[Start of Attachment]
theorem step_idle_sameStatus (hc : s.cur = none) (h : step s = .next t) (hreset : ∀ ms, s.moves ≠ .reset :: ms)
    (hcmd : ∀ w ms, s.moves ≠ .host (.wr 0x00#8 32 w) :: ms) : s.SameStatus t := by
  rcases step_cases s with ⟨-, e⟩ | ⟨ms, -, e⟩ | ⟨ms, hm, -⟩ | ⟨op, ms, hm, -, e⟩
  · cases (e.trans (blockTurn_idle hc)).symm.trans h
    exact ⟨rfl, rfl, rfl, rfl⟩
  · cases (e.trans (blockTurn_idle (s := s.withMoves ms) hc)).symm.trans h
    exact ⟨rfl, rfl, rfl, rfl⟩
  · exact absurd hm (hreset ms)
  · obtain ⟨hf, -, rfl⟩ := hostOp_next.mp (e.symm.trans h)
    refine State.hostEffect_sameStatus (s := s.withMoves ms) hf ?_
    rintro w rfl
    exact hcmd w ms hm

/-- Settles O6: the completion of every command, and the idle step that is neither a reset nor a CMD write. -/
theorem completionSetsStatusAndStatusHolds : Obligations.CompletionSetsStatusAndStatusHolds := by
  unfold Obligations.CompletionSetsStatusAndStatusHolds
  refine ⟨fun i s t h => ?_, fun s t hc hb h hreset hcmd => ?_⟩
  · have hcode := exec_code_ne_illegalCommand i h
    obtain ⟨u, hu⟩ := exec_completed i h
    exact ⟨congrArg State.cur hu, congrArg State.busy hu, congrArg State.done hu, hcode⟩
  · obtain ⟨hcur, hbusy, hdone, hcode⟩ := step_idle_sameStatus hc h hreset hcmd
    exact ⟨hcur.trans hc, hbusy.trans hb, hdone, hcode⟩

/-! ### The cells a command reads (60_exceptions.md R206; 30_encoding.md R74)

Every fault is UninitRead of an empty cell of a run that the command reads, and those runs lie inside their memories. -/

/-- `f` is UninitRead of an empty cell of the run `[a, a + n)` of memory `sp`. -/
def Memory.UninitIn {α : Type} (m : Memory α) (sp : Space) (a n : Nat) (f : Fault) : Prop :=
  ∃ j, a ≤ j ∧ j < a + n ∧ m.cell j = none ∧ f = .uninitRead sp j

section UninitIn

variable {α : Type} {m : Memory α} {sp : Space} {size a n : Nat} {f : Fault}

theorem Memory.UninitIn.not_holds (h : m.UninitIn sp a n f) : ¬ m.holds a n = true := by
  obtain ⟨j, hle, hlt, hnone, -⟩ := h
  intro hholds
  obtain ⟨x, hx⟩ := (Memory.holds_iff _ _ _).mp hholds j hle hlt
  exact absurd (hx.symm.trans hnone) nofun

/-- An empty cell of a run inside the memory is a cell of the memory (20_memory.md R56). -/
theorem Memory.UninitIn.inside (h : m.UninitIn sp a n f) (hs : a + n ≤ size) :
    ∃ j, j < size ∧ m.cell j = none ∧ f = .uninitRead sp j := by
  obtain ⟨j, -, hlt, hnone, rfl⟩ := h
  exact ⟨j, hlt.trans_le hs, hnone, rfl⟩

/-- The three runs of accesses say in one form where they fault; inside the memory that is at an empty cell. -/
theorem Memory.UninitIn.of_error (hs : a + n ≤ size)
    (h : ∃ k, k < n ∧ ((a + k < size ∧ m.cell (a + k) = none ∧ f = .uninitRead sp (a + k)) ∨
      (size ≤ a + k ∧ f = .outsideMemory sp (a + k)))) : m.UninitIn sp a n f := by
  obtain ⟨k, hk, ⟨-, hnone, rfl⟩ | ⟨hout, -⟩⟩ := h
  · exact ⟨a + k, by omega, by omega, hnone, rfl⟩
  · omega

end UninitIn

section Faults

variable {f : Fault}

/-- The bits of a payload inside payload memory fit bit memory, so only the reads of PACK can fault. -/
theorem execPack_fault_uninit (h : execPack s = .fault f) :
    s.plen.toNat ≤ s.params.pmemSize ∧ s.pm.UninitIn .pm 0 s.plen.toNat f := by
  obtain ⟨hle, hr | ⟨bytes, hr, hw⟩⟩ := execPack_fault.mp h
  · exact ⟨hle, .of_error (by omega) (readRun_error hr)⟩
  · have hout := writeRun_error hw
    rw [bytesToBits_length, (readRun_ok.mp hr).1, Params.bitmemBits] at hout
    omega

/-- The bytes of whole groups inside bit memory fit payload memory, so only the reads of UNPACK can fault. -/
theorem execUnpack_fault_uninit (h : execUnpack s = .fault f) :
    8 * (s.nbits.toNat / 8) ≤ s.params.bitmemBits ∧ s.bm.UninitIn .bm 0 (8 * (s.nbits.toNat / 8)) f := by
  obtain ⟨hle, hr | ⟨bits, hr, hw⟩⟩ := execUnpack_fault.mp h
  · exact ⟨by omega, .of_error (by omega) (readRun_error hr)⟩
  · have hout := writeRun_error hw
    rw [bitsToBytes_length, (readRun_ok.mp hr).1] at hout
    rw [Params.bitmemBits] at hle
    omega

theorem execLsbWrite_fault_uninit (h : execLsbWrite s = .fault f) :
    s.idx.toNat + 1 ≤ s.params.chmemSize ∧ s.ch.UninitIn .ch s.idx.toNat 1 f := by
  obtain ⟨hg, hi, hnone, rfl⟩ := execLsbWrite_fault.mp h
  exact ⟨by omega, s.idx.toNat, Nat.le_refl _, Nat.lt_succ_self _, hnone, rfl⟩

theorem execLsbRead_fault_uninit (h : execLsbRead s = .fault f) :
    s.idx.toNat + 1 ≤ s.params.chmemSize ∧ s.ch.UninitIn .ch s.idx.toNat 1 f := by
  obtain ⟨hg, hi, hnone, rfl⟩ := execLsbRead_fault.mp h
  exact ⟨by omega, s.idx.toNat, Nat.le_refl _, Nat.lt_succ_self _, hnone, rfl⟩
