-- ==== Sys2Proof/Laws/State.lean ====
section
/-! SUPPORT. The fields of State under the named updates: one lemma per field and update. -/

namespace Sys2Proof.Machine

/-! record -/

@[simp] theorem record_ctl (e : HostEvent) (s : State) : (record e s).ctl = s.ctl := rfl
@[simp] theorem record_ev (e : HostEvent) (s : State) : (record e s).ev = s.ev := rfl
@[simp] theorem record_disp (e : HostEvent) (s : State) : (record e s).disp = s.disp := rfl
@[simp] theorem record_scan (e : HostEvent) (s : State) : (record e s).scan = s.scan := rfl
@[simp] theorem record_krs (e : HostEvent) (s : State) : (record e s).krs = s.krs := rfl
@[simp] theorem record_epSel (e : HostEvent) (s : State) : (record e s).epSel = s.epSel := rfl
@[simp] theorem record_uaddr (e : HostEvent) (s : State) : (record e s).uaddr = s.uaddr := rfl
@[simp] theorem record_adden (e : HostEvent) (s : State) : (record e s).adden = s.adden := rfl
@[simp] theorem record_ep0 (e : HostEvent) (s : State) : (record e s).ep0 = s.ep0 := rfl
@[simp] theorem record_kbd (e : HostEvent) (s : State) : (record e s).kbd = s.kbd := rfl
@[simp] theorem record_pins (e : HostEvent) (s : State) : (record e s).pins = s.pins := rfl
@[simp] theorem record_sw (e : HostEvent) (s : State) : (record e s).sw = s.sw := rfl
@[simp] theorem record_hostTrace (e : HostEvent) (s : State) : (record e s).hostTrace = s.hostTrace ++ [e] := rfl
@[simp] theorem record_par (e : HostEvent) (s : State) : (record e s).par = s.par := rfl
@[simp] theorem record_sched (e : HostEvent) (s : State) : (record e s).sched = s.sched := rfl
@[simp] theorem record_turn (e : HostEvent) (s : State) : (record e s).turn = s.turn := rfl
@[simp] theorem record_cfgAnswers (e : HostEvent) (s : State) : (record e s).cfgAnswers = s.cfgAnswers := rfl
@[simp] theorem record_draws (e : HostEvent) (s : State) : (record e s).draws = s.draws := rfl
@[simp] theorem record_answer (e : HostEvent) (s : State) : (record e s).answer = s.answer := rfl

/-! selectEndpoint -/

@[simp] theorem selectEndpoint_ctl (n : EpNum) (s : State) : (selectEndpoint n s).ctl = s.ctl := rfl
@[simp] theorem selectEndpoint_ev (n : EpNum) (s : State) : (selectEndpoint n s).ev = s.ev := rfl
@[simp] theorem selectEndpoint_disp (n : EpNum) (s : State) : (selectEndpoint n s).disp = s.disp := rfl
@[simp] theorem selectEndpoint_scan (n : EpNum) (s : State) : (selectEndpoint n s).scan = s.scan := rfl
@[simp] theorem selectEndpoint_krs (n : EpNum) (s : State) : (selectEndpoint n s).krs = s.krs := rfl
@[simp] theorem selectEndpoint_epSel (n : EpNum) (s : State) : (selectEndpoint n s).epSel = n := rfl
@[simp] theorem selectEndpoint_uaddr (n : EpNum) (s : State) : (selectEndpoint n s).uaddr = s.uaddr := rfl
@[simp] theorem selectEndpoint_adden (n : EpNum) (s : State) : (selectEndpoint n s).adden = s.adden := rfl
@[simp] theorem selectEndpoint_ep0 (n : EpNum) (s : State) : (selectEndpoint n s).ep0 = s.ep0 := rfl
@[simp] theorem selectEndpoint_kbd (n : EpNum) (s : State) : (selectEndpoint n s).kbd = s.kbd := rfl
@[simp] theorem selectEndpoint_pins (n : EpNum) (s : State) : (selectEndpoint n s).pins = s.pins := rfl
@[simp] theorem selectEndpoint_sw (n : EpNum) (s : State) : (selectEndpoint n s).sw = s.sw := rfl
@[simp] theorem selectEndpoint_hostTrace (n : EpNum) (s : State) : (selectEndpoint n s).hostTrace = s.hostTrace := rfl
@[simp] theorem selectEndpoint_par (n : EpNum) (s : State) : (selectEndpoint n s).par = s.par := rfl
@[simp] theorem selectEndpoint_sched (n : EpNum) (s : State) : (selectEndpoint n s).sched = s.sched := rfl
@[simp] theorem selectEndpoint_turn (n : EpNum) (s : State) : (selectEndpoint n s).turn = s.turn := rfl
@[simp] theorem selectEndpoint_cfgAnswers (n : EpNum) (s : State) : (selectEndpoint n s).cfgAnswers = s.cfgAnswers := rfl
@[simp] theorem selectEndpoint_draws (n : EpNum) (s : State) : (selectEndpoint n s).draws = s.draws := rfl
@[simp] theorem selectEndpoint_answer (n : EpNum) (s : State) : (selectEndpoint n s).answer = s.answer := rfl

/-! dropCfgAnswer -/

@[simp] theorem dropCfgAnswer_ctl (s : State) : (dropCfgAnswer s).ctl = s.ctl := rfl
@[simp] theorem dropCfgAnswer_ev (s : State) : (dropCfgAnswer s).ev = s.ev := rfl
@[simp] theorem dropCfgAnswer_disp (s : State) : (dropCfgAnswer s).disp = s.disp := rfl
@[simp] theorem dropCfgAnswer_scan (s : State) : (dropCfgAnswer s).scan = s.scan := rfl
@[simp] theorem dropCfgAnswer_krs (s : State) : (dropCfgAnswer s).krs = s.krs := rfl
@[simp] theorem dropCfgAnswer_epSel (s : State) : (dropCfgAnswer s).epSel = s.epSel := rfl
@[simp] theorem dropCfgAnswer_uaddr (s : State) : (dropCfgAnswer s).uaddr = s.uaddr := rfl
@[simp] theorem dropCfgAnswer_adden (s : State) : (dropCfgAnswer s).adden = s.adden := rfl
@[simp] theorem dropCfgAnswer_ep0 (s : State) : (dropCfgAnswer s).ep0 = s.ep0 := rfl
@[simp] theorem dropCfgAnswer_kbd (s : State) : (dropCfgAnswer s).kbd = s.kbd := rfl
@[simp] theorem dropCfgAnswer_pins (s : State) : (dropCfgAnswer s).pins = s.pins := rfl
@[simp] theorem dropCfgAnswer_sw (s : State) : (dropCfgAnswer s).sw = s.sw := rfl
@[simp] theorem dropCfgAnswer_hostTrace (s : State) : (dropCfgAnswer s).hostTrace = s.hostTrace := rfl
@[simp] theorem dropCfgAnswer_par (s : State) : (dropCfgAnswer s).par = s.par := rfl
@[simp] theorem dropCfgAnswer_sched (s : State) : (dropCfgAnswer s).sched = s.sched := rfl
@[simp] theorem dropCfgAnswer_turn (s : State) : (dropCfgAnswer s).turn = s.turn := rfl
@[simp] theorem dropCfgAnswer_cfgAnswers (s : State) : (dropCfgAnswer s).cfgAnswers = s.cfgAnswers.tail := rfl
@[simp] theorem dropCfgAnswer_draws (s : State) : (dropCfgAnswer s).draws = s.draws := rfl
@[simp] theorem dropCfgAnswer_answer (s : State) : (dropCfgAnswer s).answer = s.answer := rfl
[End of Attachment]
Write down, word for word, the lines above from the one containing "of PACK can fault. -/" through the one containing "UNPACK can fault. -/", both ends included.

Reply:
/-- The bits of a payload inside payload memory fit bit memory, so only the reads of PACK can fault. -/
theorem execPack_fault_uninit (h : execPack s = .fault f) :
    s.plen.toNat ≤ s.params.pmemSize ∧ s.pm.UninitIn .pm 0 s.plen.toNat f := by
  obtain ⟨hle, hr | ⟨bytes, hr, hw⟩⟩ := execPack_fault.mp h
  · exact ⟨hle, .of_error (by omega) (readRun_error hr)⟩
  · have hout := writeRun_error hw
    rw [bytesToBits_length, (readRun_ok.mp hr).1, Params.bitmemBits] at hout
    omega

/-- The bytes of whole groups inside bit memory fit payload memory, so only the reads of UNPACK can fault. -/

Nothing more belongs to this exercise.